------ Material for this task

-- ==== Sys2Proof/Machine/HostPort.lean ====
section
/-! DEFINITION. What a host access does: the register window (spec/20_memory.md R42, R46; 10_state.md R31 to R33), the write of
a command to CMD (R32; 60_exceptions.md R123, R127), the host's own accesses to IBUF (R41, R53), and reset (R141). -/

namespace Sys2Proof.Machine

/-! ## A CMD write -/

/-- An illegal word (R123): ILLEGAL_CMD, or nothing in FAULT (R126). -/
def illegalWord (s : State) : State := if s.phase = .fault then s else raiseFault .illegalCmd s

/-- A write of a word to CMD performs it as one command (R32, R63, R127). -/
def commandWrite (w : Word) (s : State) : Result :=
  match decode w with
  | .ok i => exec i s
  | .error _ => .next (illegalWord s)

/-! ## The register window -/

/-- A register's byte offset from REG_BASE (R42). -/
def Reg.offset : Reg → Nat
  | .cmd => 0x00
  | .len => 0x04
  | .status => 0x08
  | .digest => 0x0C
  | .a => 0x10
  | .b => 0x14
  | .c => 0x18
  | .cursor => 0x1C
  | .rem => 0x20
  | .klen => 0x24

/-- The register at an offset; none at the reserved offsets 0x28 to 0x3C (R42). -/
def regAt (off : Nat) : Option Reg :=
  if off = 0x00 then some .cmd
  else if off = 0x04 then some .len
  else if off = 0x08 then some .status
  else if off = 0x0C then some .digest
  else if off = 0x10 then some .a
  else if off = 0x14 then some .b
  else if off = 0x18 then some .c
  else if off = 0x1C then some .cursor
  else if off = 0x20 then some .rem
  else if off = 0x24 then some .klen
  else none

/-- What reading a register gives: CMD reads 0 (R32), every other its value. -/
def readReg (r : Reg) (s : State) : Word :=
  match r with
  | .cmd => 0#32
  | .len => s.len
  | .status => s.status
  | .digest => s.digest
  | .a => s.a
  | .b => s.b
  | .c => s.c
  | .cursor => s.cursor
  | .rem => s.rem
  | .klen => s.klen

/-- What writing a register does: CMD performs a command (R32), LEN keeps the value (R31), the read-only ones ignore it (R33). -/
def writeReg (r : Reg) (v : Word) (s : State) : Result :=
  match r with
  | .cmd => commandWrite v s
  | .len => .next { s with len := v }
  | .status => .next s
  | .digest => .next s
  | .a => .next s
  | .b => .next s
  | .c => .next s
  | .cursor => .next s
  | .rem => .next s
  | .klen => .next s

/-- A word read at an offset of the window; reserved offsets read 0 (R42). -/
def windowRead (off : Nat) (s : State) : Word :=
  match regAt off with
  | some r => readReg r s
  | none => 0#32

/-- A word written at an offset of the window; reserved offsets ignore it (R42). -/
def windowWrite (off : Nat) (v : Word) (s : State) : Result :=
  match regAt off with
  | some r => writeReg r v s
  | none => .next s

/-- An access of `bits` bits at a platform address, given to `f` as an offset: inside the 16 words (log 7), 32 bits wide, at a
multiple of 4 (R46; log 8). -/
def windowAccess (bits addr : Nat) (s : State) (f : Nat → Result) : Result :=
  if s.cfg.regBase ≤ addr ∧ addr < s.cfg.regBase + 0x40 then
    if bits ≠ 32 then .refused .notWordAccess
    else if (addr - s.cfg.regBase) % 4 ≠ 0 then .refused .unalignedAccess
    else f (addr - s.cfg.regBase)
  else .fault .outsideWindow

/-! ## IBUF, from the host's side -/

/-- A host access to IBUF at a platform address, given to `f` as an index (R40, R50; log 9). -/
def ibufAccess (addr : Nat) (s : State) (f : Nat → Result) : Result :=
  if s.cfg.ibufBase ≤ addr ∧ addr < s.cfg.ibufBase + s.bufSize then f (addr - s.cfg.ibufBase)
  else .fault .outsideIbuf

/-- The byte at an index replaced. -/
def pokeByte (i : Nat) (v : Byte) (s : State) : State := { s with ibuf := Memory.write s.ibuf i v }

/-- A read's value given back to the host; a read changes nothing of the block (R48). -/
def reply (r : Reply) (s : State) : State := { s with replies := r :: s.replies }

/-! ## Events -/

/-- One step of the world outside: a host access (R53) or reset (R141). -/
def perform (e : HostEvent) (s : State) : Result :=
  match e with
  | .writeReg bits addr v => windowAccess bits addr s fun off => windowWrite off v s
  | .readReg bits addr => windowAccess bits addr s fun off => .next (reply (.word (windowRead off s)) s)
  | .writeIbuf addr v => ibufAccess addr s fun i => .next (pokeByte i v s)
  | .readIbuf addr => ibufAccess addr s fun i => .next (reply (.byte (s.byteAt i)) s)
  | .reset => .next (resetBlock s)

/-- The state with another list of host events. -/
def State.withPending (s : State) (p : List HostEvent) : State := { s with pending := p }

/-- The oldest pending event taken off the list and performed. With nothing pending the block takes no step of its own: it
waits and keeps all its state (R118, R138, R142). -/
def stepHost (s : State) : Result :=
  match s.pending with
  | [] => .next s
  | e :: rest => perform e (s.withPending rest)

/-- The host event that writes a word to CMD. -/
def cmdWrite (cfg : Config) (w : Word) : HostEvent := .writeReg 32 (cfg.regBase + Reg.offset .cmd) w

/-- The state with one more event before those pending. -/
def State.push (s : State) (e : HostEvent) : State := s.withPending (e :: s.pending)

end Sys2Proof.Machine
end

------------

Aim of the task: All of the records go in your answer, copied exactly.

Output for this exercise:
-- ==== Sys2Proof/Machine/HostPort.lean ====
section
/-! DEFINITION. What a host access does: the register window (spec/20_memory.md R42, R46; 10_state.md R31 to R33), the write of
a command to CMD (R32; 60_exceptions.md R123, R127), the host's own accesses to IBUF (R41, R53), and reset (R141). -/

namespace Sys2Proof.Machine

/-! ## A CMD write -/

/-- An illegal word (R123): ILLEGAL_CMD, or nothing in FAULT (R126). -/
def illegalWord (s : State) : State := if s.phase = .fault then s else raiseFault .illegalCmd s

/-- A write of a word to CMD performs it as one command (R32, R63, R127). -/
def commandWrite (w : Word) (s : State) : Result :=
  match decode w with
  | .ok i => exec i s
  | .error _ => .next (illegalWord s)

/-! ## The register window -/

/-- A register's byte offset from REG_BASE (R42). -/
def Reg.offset : Reg → Nat
  | .cmd => 0x00
  | .len => 0x04
  | .status => 0x08
  | .digest => 0x0C
  | .a => 0x10
  | .b => 0x14
  | .c => 0x18
  | .cursor => 0x1C
  | .rem => 0x20
  | .klen => 0x24

/-- The register at an offset; none at the reserved offsets 0x28 to 0x3C (R42). -/
def regAt (off : Nat) : Option Reg :=
  if off = 0x00 then some .cmd
  else if off = 0x04 then some .len
  else if off = 0x08 then some .status
  else if off = 0x0C then some .digest
  else if off = 0x10 then some .a
  else if off = 0x14 then some .b
  else if off = 0x18 then some .c
  else if off = 0x1C then some .cursor
  else if off = 0x20 then some .rem
  else if off = 0x24 then some .klen
  else none

/-- What reading a register gives: CMD reads 0 (R32), every other its value. -/
def readReg (r : Reg) (s : State) : Word :=
  match r with
  | .cmd => 0#32
  | .len => s.len
  | .status => s.status
  | .digest => s.digest
  | .a => s.a
  | .b => s.b
  | .c => s.c
  | .cursor => s.cursor
  | .rem => s.rem
  | .klen => s.klen

/-- What writing a register does: CMD performs a command (R32), LEN keeps the value (R31), the read-only ones ignore it (R33). -/
def writeReg (r : Reg) (v : Word) (s : State) : Result :=
  match r with
  | .cmd => commandWrite v s
  | .len => .next { s with len := v }
  | .status => .next s
  | .digest => .next s
  | .a => .next s
  | .b => .next s
  | .c => .next s
  | .cursor => .next s
  | .rem => .next s
  | .klen => .next s

/-- A word read at an offset of the window; reserved offsets read 0 (R42). -/
def windowRead (off : Nat) (s : State) : Word :=
  match regAt off with
  | some r => readReg r s
  | none => 0#32

/-- A word written at an offset of the window; reserved offsets ignore it (R42). -/
def windowWrite (off : Nat) (v : Word) (s : State) : Result :=
  match regAt off with
  | some r => writeReg r v s
  | none => .next s

/-- An access of `bits` bits at a platform address, given to `f` as an offset: inside the 16 words (log 7), 32 bits wide, at a
multiple of 4 (R46; log 8). -/
def windowAccess (bits addr : Nat) (s : State) (f : Nat → Result) : Result :=
  if s.cfg.regBase ≤ addr ∧ addr < s.cfg.regBase + 0x40 then
    if bits ≠ 32 then .refused .notWordAccess
    else if (addr - s.cfg.regBase) % 4 ≠ 0 then .refused .unalignedAccess
    else f (addr - s.cfg.regBase)
  else .fault .outsideWindow

/-! ## IBUF, from the host's side -/

/-- A host access to IBUF at a platform address, given to `f` as an index (R40, R50; log 9). -/
def ibufAccess (addr : Nat) (s : State) (f : Nat → Result) : Result :=
  if s.cfg.ibufBase ≤ addr ∧ addr < s.cfg.ibufBase + s.bufSize then f (addr - s.cfg.ibufBase)
  else .fault .outsideIbuf

/-- The byte at an index replaced. -/
def pokeByte (i : Nat) (v : Byte) (s : State) : State := { s with ibuf := Memory.write s.ibuf i v }

/-- A read's value given back to the host; a read changes nothing of the block (R48). -/
def reply (r : Reply) (s : State) : State := { s with replies := r :: s.replies }

/-! ## Events -/

/-- One step of the world outside: a host access (R53) or reset (R141). -/
def perform (e : HostEvent) (s : State) : Result :=
  match e with
  | .writeReg bits addr v => windowAccess bits addr s fun off => windowWrite off v s
  | .readReg bits addr => windowAccess bits addr s fun off => .next (reply (.word (windowRead off s)) s)
  | .writeIbuf addr v => ibufAccess addr s fun i => .next (pokeByte i v s)
  | .readIbuf addr => ibufAccess addr s fun i => .next (reply (.byte (s.byteAt i)) s)
  | .reset => .next (resetBlock s)

/-- The state with another list of host events. -/
def State.withPending (s : State) (p : List HostEvent) : State := { s with pending := p }

/-- The oldest pending event taken off the list and performed. With nothing pending the block takes no step of its own: it
waits and keeps all its state (R118, R138, R142). -/
def stepHost (s : State) : Result :=
  match s.pending with
  | [] => .next s
  | e :: rest => perform e (s.withPending rest)

/-- The host event that writes a word to CMD. -/
def cmdWrite (cfg : Config) (w : Word) : HostEvent := .writeReg 32 (cfg.regBase + Reg.offset .cmd) w

/-- The state with one more event before those pending. -/
def State.push (s : State) (e : HostEvent) : State := s.withPending (e :: s.pending)

end Sys2Proof.Machine
end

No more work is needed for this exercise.